The prior melt-blown non-woven fabric generally adopts a high-voltage electrostatic corona electret mode after being formed into a fabric, but the electrostatic electret effect of the mode is poor, the generated fiber of the prior melt-blown process is generally 2 to 10 micrometers, and the cost is high if the difficulty of increasing the fineness of the fiber is high, so that the technical personnel in the field provide a device and a method for spraying the fiber electrostatic electret and the fiber stretching of the melt-blown non-woven fabric.

Disclosure of Invention

Aiming at the defects of the prior art, the invention provides a fiber spraying electrostatic electret and a fiber stretching device and method for a melt-blown non-woven fabric, wherein the electrostatic electret is added twice, the static inside the melt-blown fabric is enhanced, the melt-blown fabric can realize multi-layer melt-blown layers after the static is added twice, in addition, an air suction device and an electrostatic stretching device are arranged at the bottom, and the bright spot of air suction is that the sprayed melt-blown fibers can form a secondary stretching effect, so that the diameter of the melt-blown fibers reaches the nanometer level.
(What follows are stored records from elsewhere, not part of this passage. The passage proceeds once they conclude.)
-- ==== Sys2Proof/Laws/State.lean ====
section
/-! SUPPORT. What each update of a part of the state leaves of every field of the state, so that no later proof unfolds an update;
and what a part reads as after it is written. -/

namespace Sys2Proof.Machine

/-! ## setSpindle -/

@[simp] theorem setSpindle_tick (s : State) (sp : Nat) (x : Spindle) : (s.setSpindle sp x).tick = s.tick := rfl
@[simp] theorem setSpindle_agenda (s : State) (sp : Nat) (x : Spindle) : (s.setSpindle sp x).agenda = s.agenda := rfl
@[simp] theorem setSpindle_cur (s : State) (sp : Nat) (x : Spindle) : (s.setSpindle sp x).cur = s.cur := rfl
@[simp] theorem setSpindle_opSeq (s : State) (sp : Nat) (x : Spindle) : (s.setSpindle sp x).opSeq = s.opSeq := rfl
@[simp] theorem setSpindle_units (s : State) (sp : Nat) (x : Spindle) : (s.setSpindle sp x).units = s.units := rfl
@[simp] theorem setSpindle_stepping (s : State) (sp : Nat) (x : Spindle) : (s.setSpindle sp x).stepping = s.stepping := rfl
@[simp] theorem setSpindle_time (s : State) (sp : Nat) (x : Spindle) : (s.setSpindle sp x).time = s.time := rfl
@[simp] theorem setSpindle_mem (s : State) (sp : Nat) (x : Spindle) : (s.setSpindle sp x).mem = s.mem := rfl
@[simp] theorem setSpindle_remote (s : State) (sp : Nat) (x : Spindle) : (s.setSpindle sp x).remote = s.remote := rfl
@[simp] theorem setSpindle_reqs (s : State) (sp : Nat) (x : Spindle) : (s.setSpindle sp x).reqs = s.reqs := rfl
@[simp] theorem setSpindle_frames (s : State) (sp : Nat) (x : Spindle) : (s.setSpindle sp x).frames = s.frames := rfl
@[simp] theorem setSpindle_dies (s : State) (sp : Nat) (x : Spindle) : (s.setSpindle sp x).dies = s.dies := rfl
@[simp] theorem setSpindle_cores (s : State) (sp : Nat) (x : Spindle) : (s.setSpindle sp x).cores = s.cores := rfl
@[simp] theorem setSpindle_fifos (s : State) (sp : Nat) (x : Spindle) : (s.setSpindle sp x).fifos = s.fifos := rfl
@[simp] theorem setSpindle_launches (s : State) (sp : Nat) (x : Spindle) : (s.setSpindle sp x).launches = s.launches := rfl
@[simp] theorem setSpindle_acceptCount (s : State) (sp : Nat) (x : Spindle) : (s.setSpindle sp x).acceptCount = s.acceptCount := rfl
@[simp] theorem setSpindle_offers (s : State) (sp : Nat) (x : Spindle) : (s.setSpindle sp x).offers = s.offers := rfl
@[simp] theorem setSpindle_dealPtr (s : State) (sp : Nat) (x : Spindle) : (s.setSpindle sp x).dealPtr = s.dealPtr := rfl
@[simp] theorem setSpindle_rcbs (s : State) (sp : Nat) (x : Spindle) : (s.setSpindle sp x).rcbs = s.rcbs := rfl
@[simp] theorem setSpindle_affw (s : State) (sp : Nat) (x : Spindle) : (s.setSpindle sp x).affw = s.affw := rfl
@[simp] theorem setSpindle_frsel (s : State) (sp : Nat) (x : Spindle) : (s.setSpindle sp x).frsel = s.frsel := rfl
@[simp] theorem setSpindle_mcStack (s : State) (sp : Nat) (x : Spindle) : (s.setSpindle sp x).mcStack = s.mcStack := rfl
@[simp] theorem setSpindle_mcRange (s : State) (sp : Nat) (x : Spindle) : (s.setSpindle sp x).mcRange = s.mcRange := rfl
@[simp] theorem setSpindle_assel (s : State) (sp : Nat) (x : Spindle) : (s.setSpindle sp x).assel = s.assel := rfl
@[simp] theorem setSpindle_spaces (s : State) (sp : Nat) (x : Spindle) : (s.setSpindle sp x).spaces = s.spaces := rfl
@[simp] theorem setSpindle_fq (s : State) (sp : Nat) (x : Spindle) : (s.setSpindle sp x).fq = s.fq := rfl
@[simp] theorem setSpindle_fqHead (s : State) (sp : Nat) (x : Spindle) : (s.setSpindle sp x).fqHead = s.fqHead := rfl
@[simp] theorem setSpindle_fqTail (s : State) (sp : Nat) (x : Spindle) : (s.setSpindle sp x).fqTail = s.fqTail := rfl
@[simp] theorem setSpindle_fqWait (s : State) (sp : Nat) (x : Spindle) : (s.setSpindle sp x).fqWait = s.fqWait := rfl
@[simp] theorem setSpindle_known (s : State) (sp : Nat) (x : Spindle) : (s.setSpindle sp x).known = s.known := rfl
@[simp] theorem setSpindle_hotcfg (s : State) (sp : Nat) (x : Spindle) : (s.setSpindle sp x).hotcfg = s.hotcfg := rfl
@[simp] theorem setSpindle_hot (s : State) (sp : Nat) (x : Spindle) : (s.setSpindle sp x).hot = s.hot := rfl
@[simp] theorem setSpindle_hotAt (s : State) (sp : Nat) (x : Spindle) : (s.setSpindle sp x).hotAt = s.hotAt := rfl
@[simp] theorem setSpindle_pkg (s : State) (sp : Nat) (x : Spindle) : (s.setSpindle sp x).pkg = s.pkg := rfl
@[simp] theorem setSpindle_aselArray (s : State) (sp : Nat) (x : Spindle) : (s.setSpindle sp x).aselArray = s.aselArray := rfl
@[simp] theorem setSpindle_aselSpindle (s : State) (sp : Nat) (x : Spindle) : (s.setSpindle sp x).aselSpindle = s.aselSpindle := rfl
@[simp] theorem setSpindle_tbsel (s : State) (sp : Nat) (x : Spindle) : (s.setSpindle sp x).tbsel = s.tbsel := rfl
@[simp] theorem setSpindle_tags (s : State) (sp : Nat) (x : Spindle) : (s.setSpindle sp x).tags = s.tags := rfl
@[simp] theorem setSpindle_preScope (s : State) (sp : Nat) (x : Spindle) : (s.setSpindle sp x).preScope = s.preScope := rfl
@[simp] theorem setSpindle_preSpindle (s : State) (sp : Nat) (x : Spindle) : (s.setSpindle sp x).preSpindle = s.preSpindle := rfl
@[simp] theorem setSpindle_preSlot (s : State) (sp : Nat) (x : Spindle) : (s.setSpindle sp x).preSlot = s.preSlot := rfl
@[simp] theorem setSpindle_pwrLink (s : State) (sp : Nat) (x : Spindle) : (s.setSpindle sp x).pwrLink = s.pwrLink := rfl
@[simp] theorem setSpindle_pwrPort (s : State) (sp : Nat) (x : Spindle) : (s.setSpindle sp x).pwrPort = s.pwrPort := rfl
@[simp] theorem setSpindle_pwrFrame (s : State) (sp : Nat) (x : Spindle) : (s.setSpindle sp x).pwrFrame = s.pwrFrame := rfl
@[simp] theorem setSpindle_tlim (s : State) (sp : Nat) (x : Spindle) : (s.setSpindle sp x).tlim = s.tlim := rfl
@[simp] theorem setSpindle_budget (s : State) (sp : Nat) (x : Spindle) : (s.setSpindle sp x).budget = s.budget := rfl
@[simp] theorem setSpindle_mtrain (s : State) (sp : Nat) (x : Spindle) : (s.setSpindle sp x).mtrain = s.mtrain := rfl
@[simp] theorem setSpindle_idlelat (s : State) (sp : Nat) (x : Spindle) : (s.setSpindle sp x).idlelat = s.idlelat := rfl
@[simp] theorem setSpindle_a4 (s : State) (sp : Nat) (x : Spindle) : (s.setSpindle sp x).a4 = s.a4 := rfl
@[simp] theorem setSpindle_a4Wake (s : State) (sp : Nat) (x : Spindle) : (s.setSpindle sp x).a4Wake = s.a4Wake := rfl
@[simp] theorem setSpindle_bdie (s : State) (sp : Nat) (x : Spindle) : (s.setSpindle sp x).bdie = s.bdie := rfl
@[simp] theorem setSpindle_cdie (s : State) (sp : Nat) (x : Spindle) : (s.setSpindle sp x).cdie = s.cdie := rfl
@[simp] theorem setSpindle_memReady (s : State) (sp : Nat) (x : Spindle) : (s.setSpindle sp x).memReady = s.memReady := rfl
@[simp] theorem setSpindle_ethUp (s : State) (sp : Nat) (x : Spindle) : (s.setSpindle sp x).ethUp = s.ethUp := rfl
@[simp] theorem setSpindle_hostUp (s : State) (sp : Nat) (x : Spindle) : (s.setSpindle sp x).hostUp = s.hostUp := rfl
@[simp] theorem setSpindle_retraining (s : State) (sp : Nat) (x : Spindle) : (s.setSpindle sp x).retraining = s.retraining := rfl
@[simp] theorem setSpindle_retrainNext (s : State) (sp : Nat) (x : Spindle) : (s.setSpindle sp x).retrainNext = s.retrainNext := rfl
@[simp] theorem setSpindle_retrainAt (s : State) (sp : Nat) (x : Spindle) : (s.setSpindle sp x).retrainAt = s.retrainAt := rfl
@[simp] theorem setSpindle_links (s : State) (sp : Nat) (x : Spindle) : (s.setSpindle sp x).links = s.links := rfl
@[simp] theorem setSpindle_eths (s : State) (sp : Nat) (x : Spindle) : (s.setSpindle sp x).eths = s.eths := rfl
@[simp] theorem setSpindle_hostCtl (s : State) (sp : Nat) (x : Spindle) : (s.setSpindle sp x).hostCtl = s.hostCtl := rfl
@[simp] theorem setSpindle_hostRead (s : State) (sp : Nat) (x : Spindle) : (s.setSpindle sp x).hostRead = s.hostRead := rfl
@[simp] theorem setSpindle_secOp (s : State) (sp : Nat) (x : Spindle) : (s.setSpindle sp x).secOp = s.secOp := rfl
@[simp] theorem setSpindle_secPend (s : State) (sp : Nat) (x : Spindle) : (s.setSpindle sp x).secPend = s.secPend := rfl
@[simp] theorem setSpindle_slots (s : State) (sp : Nat) (x : Spindle) : (s.setSpindle sp x).slots = s.slots := rfl
@[simp] theorem setSpindle_boot (s : State) (sp : Nat) (x : Spindle) : (s.setSpindle sp x).boot = s.boot := rfl
@[simp] theorem setSpindle_string (s : State) (sp : Nat) (x : Spindle) : (s.setSpindle sp x).string = s.string := rfl
@[simp] theorem setSpindle_strHead (s : State) (sp : Nat) (x : Spindle) : (s.setSpindle sp x).strHead = s.strHead := rfl
@[simp] theorem setSpindle_strTail (s : State) (sp : Nat) (x : Spindle) : (s.setSpindle sp x).strTail = s.strTail := rfl
@[simp] theorem setSpindle_strLost (s : State) (sp : Nat) (x : Spindle) : (s.setSpindle sp x).strLost = s.strLost := rfl
@[simp] theorem setSpindle_strWait (s : State) (sp : Nat) (x : Spindle) : (s.setSpindle sp x).strWait = s.strWait := rfl
@[simp] theorem setSpindle_samp (s : State) (sp : Nat) (x : Spindle) : (s.setSpindle sp x).samp = s.samp := rfl
@[simp] theorem setSpindle_sampAt (s : State) (sp : Nat) (x : Spindle) : (s.setSpindle sp x).sampAt = s.sampAt := rfl
@[simp] theorem setSpindle_cselSpindle (s : State) (sp : Nat) (x : Spindle) : (s.setSpindle sp x).cselSpindle = s.cselSpindle := rfl
@[simp] theorem setSpindle_cselCtr (s : State) (sp : Nat) (x : Spindle) : (s.setSpindle sp x).cselCtr = s.cselCtr := rfl
@[simp] theorem setSpindle_dbgHold (s : State) (sp : Nat) (x : Spindle) : (s.setSpindle sp x).dbgHold = s.dbgHold := rfl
In a first aspect, the present invention provides a device for spraying electrostatic fiber electret and stretching fiber on nonwoven fabric by melt-blowing method, comprising:

the screw extruder is used for carrying out hot-melting extrusion treatment on the raw materials for producing the melt-blown fabric;

the feed port of the melt filter is connected with the discharge port of the screw extruder in series and is used for filtering the melt generated by the screw extruder;

the gear metering pump and the feed inlet are connected with the discharge port of the melt filter in series and are used for quantitatively adding melt for producing melt-blown cloth;

the melt receiving box is fixedly connected with the discharge end of the gear metering pump in series and is used for collecting and storing the melt provided by the gear metering pump;

a heat source gas supply unit arranged outside the melt receiving box and in contact with the melt receiving box for ensuring the constant temperature of the melt received in the melt receiving box and providing power for the ejection of the melt

And the electrostatic spinning unit is arranged at a position adjacent to the melt receiving box and is used for changing the melt injected by the melt receiving box into a multi-layer melt spinning structure.
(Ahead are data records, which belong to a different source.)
/-- Another strand's copies, and registers that no write names, read as before. -/
theorem writesS_other (st : Nat) (ws : List RegWrite) (m : Sparse 64) (r sj : Nat) (hs : st < 16) (hj : sj < 16)
    (h : sj = st → ∀ k x, RegWrite.s r k x ∉ ws) : sget (writesS st ws m) (16 * r + sj) = sget m (16 * r + sj) := by
  induction ws generalizing m with
  | nil => rfl
  | cons w ws ih =>
    have h' : sj = st → ∀ k x, RegWrite.s r k x ∉ ws := fun e k x hx => h e k x (List.mem_cons_of_mem _ hx)
    have e : writesS st (w :: ws) m = writesS st ws (stepS st m w) := rfl
    rw [e, ih _ h']
    cases w with
    | v r' t' x => rfl
    | s r' k x =>
      refine sget_sset_other _ _ _ _ fun he => ?_
      have : r = r' ∧ sj = st := by omega
      exact h this.2 k x (by rw [this.1]; exact List.mem_cons_self ..)
    | flags x => rfl

@[simp] theorem maskIn_ones (old val : Word) : maskIn old ones64 val = val := by
  have h : ones64 = BitVec.allOnes 64 := rfl
  rw [maskIn, h, BitVec.and_allOnes, BitVec.not_allOnes, BitVec.and_zero, BitVec.zero_or]

/-- One write of a whole S register: that copy reads as written, every other as before. -/
theorem writesS_wrAll (st r : Nat) (x : Word) (m : Sparse 64) : writesS st [wrAll r x] m = sset m (16 * r + st) x := by
  simp [writesS, wrAll, stepS]

/-! ## The end of an instruction -/

/-- A spindle's slots where something else of it changes. -/
theorem modSpindle_spindle_slots {s : State} {sp : Nat} {g : Spindle → Spindle} (h : ∀ x, (g x).slots = x.slots) (q : Nat) :
    ((s.modSpindle sp g).spindle q).slots = (s.spindle q).slots := by
  by_cases e : q = sp
  · subst e; simp [modSpindle_spindle, h]
  · simp [modSpindle_spindle_other, e]

/-- Cycles that pass leave the slots as they are. -/
@[simp] theorem passCycles_slots (s : State) (sp q : Nat) : ((s.passCycles sp).spindle q).slots = (s.spindle q).slots :=
  modSpindle_spindle_slots (fun x => by split <;> rfl) q

@[simp] theorem passToIssue_slots (c : Ctx) (s : State) (q : Nat) : ((c.passToIssue s).spindle q).slots = (s.spindle q).slots := by
  unfold Ctx.passToIssue
  rw [passCycles_slots]
  exact modSpindle_spindle_slots (g := fun x => x.pass (x.heldFor (issuePipes c.sp) c.group)) (fun _ => rfl) q

/-- Counting an issue changes the counters, what its cycles hold and the last path of one spindle only. -/
theorem countIssue_skein? (c : Ctx) (cls : Nat) (s : State) (sp slot : Nat) : (countIssue c cls s).skein? sp slot = s.skein? sp slot := by
  have slots := passToIssue_slots c s
  unfold countIssue State.skein?
  by_cases h : sp = c.sp
  · subst h; simp [Spindle.count, slots]
  · simp [modSpindle_spindle_other, h, slots]

theorem countIssue_outside (c : Ctx) (cls : Nat) (s : State) : ∃ sp, countIssue c cls s = { s with spindles := sp } := ⟨_, rfl⟩

@[simp] theorem countIssue_ply? (c d : Ctx) (cls : Nat) (s : State) : d.ply? (countIssue c cls s) = d.ply? s := by
  simp [Ctx.ply?, countIssue_skein?]

@[simp] theorem countIssue_distIn (c d : Ctx) (cls : Nat) (s : State) : d.distIn (countIssue c cls s) = d.distIn s := by
  simp [Ctx.distIn, countIssue_skein?]

@[simp] theorem countIssue_pcIn (c d : Ctx) (cls : Nat) (s : State) : d.pcIn (countIssue c cls s) = d.pcIn s := by
  unfold Ctx.pcIn; rw [countIssue_ply?, countIssue_distIn]

@[simp] theorem countIssue_vIn (c d : Ctx) (cls : Nat) (s : State) (r t : Nat) : d.vIn (countIssue c cls s) r t = d.vIn s r t := by
  unfold Ctx.vIn; rw [countIssue_ply?]

@[simp] theorem countIssue_vecIn (c d : Ctx) (cls : Nat) (s : State) (w : Bool) (r t : Nat) :
    d.vecIn (countIssue c cls s) w r t = d.vecIn s w r t := by
  unfold Ctx.vecIn; rw [countIssue_vIn, countIssue_vIn]

@[simp] theorem countIssue_sIn (c d : Ctx) (cls : Nat) (s : State) (r st : Nat) : d.sIn (countIssue c cls s) r st = d.sIn s r st := by
  unfold Ctx.sIn; rw [countIssue_ply?, countIssue_distIn]

@[simp] theorem countIssue_exmIn (c d : Ctx) (cls : Nat) (s : State) : d.exmIn (countIssue c cls s) = d.exmIn s := by
  unfold Ctx.exmIn; rw [countIssue_ply?]

@[simp] theorem countIssue_flagsIn (c d : Ctx) (cls : Nat) (s : State) : d.flagsIn (countIssue c cls s) = d.flagsIn s := by
  unfold Ctx.flagsIn; rw [countIssue_ply?]

/-- The ply after every strand's writes are performed at once. -/
def Ply.putAll (p : Ply) (strands : List Nat) (ws : Nat → List RegWrite) (fl : Nat → FFlags) : Ply :=
  strands.foldl (fun p st => (p.putRegs st (ws st) (fl st)).bumpPos st) p

theorem Ply.foldl_write_now (strands : List Nat) (ws : Nat → List RegWrite) (fl : Nat → FFlags) (p : Ply) (h : p.curDefs = []) :
    strands.foldl (fun p st => p.write st 0 0 (ws st) (fl st)) p = p.putAll strands ws fl := by
  unfold Ply.putAll
  induction strands generalizing p with
  | nil => rfl
  | cons st l ih =>
    simp only [List.foldl_cons]
    rw [Ply.write_now _ _ _ _ h, ih _ (by simp [h])]

@[simp] theorem Ply.putAll_v (strands : List Nat) (ws : Nat → List RegWrite) (fl : Nat → FFlags) (p : Ply) :
    (p.putAll strands ws fl).v = writesV (strands.flatMap ws) p.v := by
  unfold Ply.putAll
  induction strands generalizing p with
  | nil => rfl
  | cons st l ih => simp [ih, writesV_append]

@[simp] theorem Ply.putAll_exm (strands : List Nat) (ws : Nat → List RegWrite) (fl : Nat → FFlags) (p : Ply) :
    (p.putAll strands ws fl).exm = p.exm := by
  unfold Ply.putAll
  induction strands generalizing p with
  | nil => rfl
  | cons st l ih => simp [ih]

@[simp] theorem Ply.putAll_paths (strands : List Nat) (ws : Nat → List RegWrite) (fl : Nat → FFlags) (p : Ply) :
    (p.putAll strands ws fl).paths = p.paths := by
  unfold Ply.putAll
  induction strands generalizing p with
  | nil => rfl
  | cons st l ih => simp [ih]

theorem Ply.putAll_s_cons (st : Nat) (l : List Nat) (ws : Nat → List RegWrite) (fl : Nat → FFlags) (p : Ply) :
    (p.putAll (st :: l) ws fl) = ((p.putRegs st (ws st) (fl st)).bumpPos st).putAll l ws fl := rfl

/-- A strand that is not of the list keeps its copies. -/
theorem Ply.putAll_rdS_other (strands : List Nat) (ws : Nat → List RegWrite) (fl : Nat → FFlags) (p : Ply) (r sj : Nat)
    (hl : ∀ st ∈ strands, st < 16) (hj : sj < 16) (hn : sj ∉ strands) : (p.putAll strands ws fl).rdS r sj = p.rdS r sj := by
  induction strands generalizing p with
  | nil => rfl
  | cons st l ih =>
    have hne : sj ≠ st := fun e => hn (by simp [e])
    rw [Ply.putAll_s_cons, ih _ (fun x hx => hl x (by simp [hx])) (fun hx => hn (by simp [hx]))]
    simp only [Ply.rdS, Ply.bumpPos_s, Ply.putRegs_s]
    exact writesS_other _ _ _ _ _ (hl st (by simp)) hj (fun e => absurd e hne)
The electrostatic spinning unit comprises a melt-blowing die head connected with a discharge port of a melt receiving box in series, wherein a first needle-shaped corona electret strip and a second needle-shaped corona electret strip are correspondingly arranged on two sides of the discharge port of the melt-blowing die head respectively, and the input ends of the first needle-shaped corona electret strip and the second needle-shaped corona electret strip are respectively and correspondingly connected with the output ends of a first high-voltage electrostatic generator and a second high-voltage electrostatic generator.

The position that is close to first needle-like corona electret strip and second needle-like corona electret strip is provided with the guipure receiving arrangement's inside and the position that corresponds between first needle-like corona electret strip and the second needle-like corona electret strip are provided with insulating updraft ventilator's air intake rigidity is provided with a plurality of high-voltage plate electrode opens the tiny ventilation hole of a plurality of in the high-voltage plate electrode, the input of high-voltage plate electrode and the output electric connection of third high-voltage static generator.
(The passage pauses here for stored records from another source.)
-- ==== Sys2Proof/Tests/Slice0.lean ====
section
/-! SUPPORT. Tests: words of the spec decode to what they stand for, a malformed term for each check is refused, and for every statement
a state and operands that meet its hypotheses. -/

open Sys2Proof Sys2Proof.Machine Sys2Proof.Claims

namespace Sys2Proof.Tests

set_option Elab.async false
set_option synthInstance.maxSize 512

/-! ## Decoding: words written out in the spec -/

abbrev fl (tc : BitVec 2) (ty : Ty) (d a b c m : BitVec 8) : Fields := { tc, la := 0, u := false, ty, d, a, b, c, m, x := none }

-- R188, R319, R210: EXIT, FENCE.sys, FENCE.q 0x11, CSRW trap.ply, K15
theorem test_decode_control : decode 0x0310000000000000 0 = .instr (.exit (fl 0 .b32 0 0 0 0 0)) := by decide
theorem test_decode_fence : decode 0x9410000000000000 0 = .instr (.fenceSys (fl 0 .b32 0 0 0 0 0)) := by decide
theorem test_decode_fenceq : decode 0x9400000000000011 0 = .instr (.fenceQ (fl 0 .b32 0 0 0 0 0x11)) := by decide
theorem test_decode_csrw : decode 0x061000008F050400 0 = .instr (.csrw (fl 0 .b32 0 0x8F 0x05 0x04 0)) := by decide
-- R160, R168, R164: ICMP.ne.b32 S4, V7, 0; FRSQ.f32 V15, V15; FFMA.f32 V5, V11, S26, V12
theorem test_decode_integer : decode 0x2510000407000080 0 = .instr (.icmpNe (fl 0 .b32 0x04 0x07 0 0 0x80)) := by decide
theorem test_decode_frsq : decode 0x3908080F0F000000 0 = .instr (.frsq (fl 2 .f32 0x0F 0x0F 0 0 0)) := by decide
theorem test_decode_ffma : decode 0x330408050B1A0C40 0 = .instr (.ffma (fl 1 .f32 0x05 0x0B 0x1A 0x0C 0x40)) := by decide
-- R175: SHFL.xor.b32 V9, V4, S27
theorem test_decode_lane : decode 0x60340009041B0040 0 = .instr (.shflXor (fl 1 .b32 0x09 0x04 0x1B 0 0x40)) := by decide
-- R192: ST.b32.p V2, [S22]; LDU.b32.g S10, [S0]; LD.b32.p V5, [S31 + V6.zx*4]
theorem test_decode_store : decode 0x7104000216000003 0 = .instr (.st (fl 1 .b32 0x02 0x16 0 0 0x03)) := by decide
theorem test_decode_ldu : decode 0x7204000A00000000 0 = .instr (.ldu (fl 1 .b32 0x0A 0 0 0 0)) := by decide
theorem test_decode_load : decode 0x700400051F060027 0 = .instr (.ld (fl 1 .b32 0x05 0x1F 0x06 0 0x27)) := by decide
-- R331: VFPUSH V4, K0; VFPOP V6, K0; VFCNT S8, K0
theorem test_decode_vfpush : decode 0x9900000004800000 0 = .instr (.vfpush (fl 0 .b32 0 0x04 0x80 0 0)) := by decide
theorem test_decode_vfpop : decode 0x9A00000600800000 0 = .instr (.vfpop (fl 0 .b32 0x06 0 0x80 0 0)) := by decide
theorem test_decode_vfcnt : decode 0x9B00000800800000 0 = .instr (.vfcnt (fl 0 .b32 0x08 0 0x80 0 0)) := by decide
-- R260, R266: the worked CPYC; TCFG T0, D6, D6; MMA.bf16 T2, T0, T1, D13
theorem test_decode_cpyc : decode 0xA100000C0D090A0C 0 = .instr (.cpyc (fl 0 .b32 0x0C 0x0D 0x09 0x0A 0x0C)) := by decide
theorem test_decode_tcfg : decode 0xB000000006060000 0 = .instr (.tcfg (fl 0 .b32 0 0x06 0x06 0 0)) := by decide
theorem test_decode_mma : decode 0xB4040C0200010D00 0 = .instr (.mma (fl 1 .bf16 0x02 0 0x01 0x0D 0)) := by decide
-- R301, R309: XINIT.ca s7, 1; XRUN D9, D8, K0
theorem test_decode_xinit : decode 0xC100000700000041 0 = .instr (.xinit (fl 0 .b32 0x07 0 0 0 0x41)) := by decide
theorem test_decode_xrun : decode 0xC700000009088000 0 = .instr (.xrun (fl 0 .b32 0 0x09 0x08 0x80 0)) := by decide
-- R83: the words of an encoded instruction with an extension word, as bytes in memory order
theorem test_decode_extension : decodeBytes ((encode (.movi { fl 0 .b32 0x04 0 0 0 0 with x := some 0x12345678 })).flatMap wordBytes) =
    .instr (.movi { fl 0 .b32 0x04 0 0 0 0 with x := some 0x12345678 }) := by decide
-- R100: the little-endian bytes of the worked FFMA
theorem test_bytes : wordBytes 0x3308080802030801 = [0x01, 0x08, 0x03, 0x02, 0x08, 0x08, 0x08, 0x33] := by decide

/-! ## The checks refuse malformed terms -/

-- R84: an unused field that is not zero, an M bit that no entry names, lookahead, U and TY where the row has none
theorem test_wf_ok : (Instr.iadd (fl 0 .b32 4 2 3 0 0)).wf = true := by decide
theorem test_wf_unused : (Instr.iadd (fl 0 .b32 4 2 3 1 0)).wf = false := by decide
theorem test_wf_m : (Instr.iadd (fl 0 .b32 4 2 3 0 0x02)).wf = false := by decide
theorem test_wf_la : (Instr.iadd { fl 0 .b32 4 2 3 0 0 with la := 1 }).wf = false := by decide
theorem test_wf_u : (Instr.nop { fl 0 .b32 0 0 0 0 0 with u := true }).wf = false := by decide
theorem test_wf_ty : (Instr.iadd (fl 0 .f32 4 2 3 0 0)).wf = false := by decide
theorem test_wf_x : (Instr.iadd { fl 0 .b32 4 2 3 0 0 with x := some 0 }).wf = false := by decide
theorem test_wf_x_missing : (Instr.movi (fl 0 .b32 4 0 0 0 0)).wf = false := by decide
-- R150: SRC 3, and SRC 1 with U
theorem test_wf_src : (Instr.iadd (fl 0 .b32 4 2 3 0 0xC0)).wf = false := by decide
theorem test_wf_src_u : (Instr.iadd { fl 0 .b32 4 2 3 0 0x40 with u := true }).wf = false := by decide
-- the entries' own rules: R157, R162, R170, R171, R180, R184, R210, R192, R202, R319, R255, R243, R252, R266, R278, R300, R301, R299
theorem test_wf_bfe : (Instr.bfe (fl 0 .b32 4 2 0 16 17)).wf = false := by decide
theorem test_wf_movi : (Instr.movi { fl 0 .b32 4 0 0 0 0 with x := some 0x100000000 }).wf = false := by decide
theorem test_wf_cvt : (Instr.cvt (fl 0 .b32 4 2 0 0 0xF0)).wf = false := by decide
theorem test_wf_pack : (Instr.packPair (fl 0 .b16 4 2 0 0 1)).wf = false := by decide
theorem test_wf_rds : (Instr.rds (fl 0 .b32 4 0 0 0 0x0E)).wf = false := by decide
theorem test_wf_brz : (Instr.brz (fl 0 .b32 2 0 0 0 0)).wf = false := by decide
theorem test_wf_csr : (Instr.csrr (fl 0 .b32 4 0 0x05 0x03 0)).wf = false := by decide
theorem test_wf_memory : (Instr.ld (fl 0 .b32 4 2 1 0 0)).wf = false := by decide
theorem test_wf_prefetch : (Instr.pref (fl 0 .b32 3 2 0 0 0)).wf = false := by decide
theorem test_wf_fence : (Instr.fenceQ (fl 0 .b32 0 0 0 0 0)).wf = false := by decide
theorem test_wf_qfence : (Instr.qfence (fl 0 .b32 0 0 0 0 0x10)).wf = false := by decide
theorem test_wf_copy : (Instr.cpyg (fl 0 .b32 4 2 3 5 0x08)).wf = false := by decide
theorem test_wf_migrate : (Instr.cpyMig (fl 0 .b32 4 2 3 5 0)).wf = false := by decide
theorem test_wf_scaled : (Instr.mmas (fl 0 .bf16 4 2 3 5 0x40)).wf = false := by decide
theorem test_wf_tcvt : (Instr.tcvt (fl 0 .f32 4 2 0 5 0)).wf = false := by decide
theorem test_wf_gate : (Instr.xg (fl 0 .b32 0x40 1 2 0 8)).wf = false := by decide
theorem test_wf_preset : (Instr.xinit (fl 0 .b32 0x40 0 0 0 0)).wf = false := by decide
theorem test_wf_xread : (Instr.xrd (fl 0 .b32 4 2 1 0 0)).wf = false := by decide
theorem test_wf_xmap : (Instr.xmapWr (fl 0 .b32 0 2 3 0 0)).wf = false := by decide
-- an event at a unit that no part has
theorem test_wf_party : (Instr.takeTrap (.path 0 4 0 0)).wf = false := by decide
theorem test_wf_spindle : (Instr.stealAnswer 256).wf = false := by decide
theorem test_wf_size : (Instr.hostAccess 0 3 none).wf = false := by decide
theorem test_wf_signature : (Instr.bootImageFetched [] []).wf = false := by decide

/-! ## States that statements speak of -/

/-- Whether an instruction takes effect at a state, with a condition on what statements name there. -/
def issuesB (i : Instr) (s : State) (P : OpRow → Fields → Ctx → State → Bool) : Bool :=
  match i.row, i.fields, s.ctx? s.cur with
  | some r, some f, some c0 =>
    i.fieldsOk && (c0.checks s i r f).isNone &&
    (match (c0.landed s).ctx? (c0.landed s).cur with
     | some c => !c.waits (c.keys i r f) && !c.defersFull i r f && c.pending.isEmpty && P r f c (c0.landed s)
     | none => false)
  | _, _, _ => false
Preferably, the device further comprises a trimming winder and an electrostatic electret device, wherein the trimming winder is used for winding the finished meltblown fabric, and the electrostatic electret device is arranged on the section of the finished meltblown fabric before winding.

Preferably, the heat source gas supply unit includes an air compressor, an air storage tank, a control valve, an air heater, and a thermostat, and the air compressor, the air storage tank, the air heater, and the thermostat are connected in series in sequence according to a flow sequence of air.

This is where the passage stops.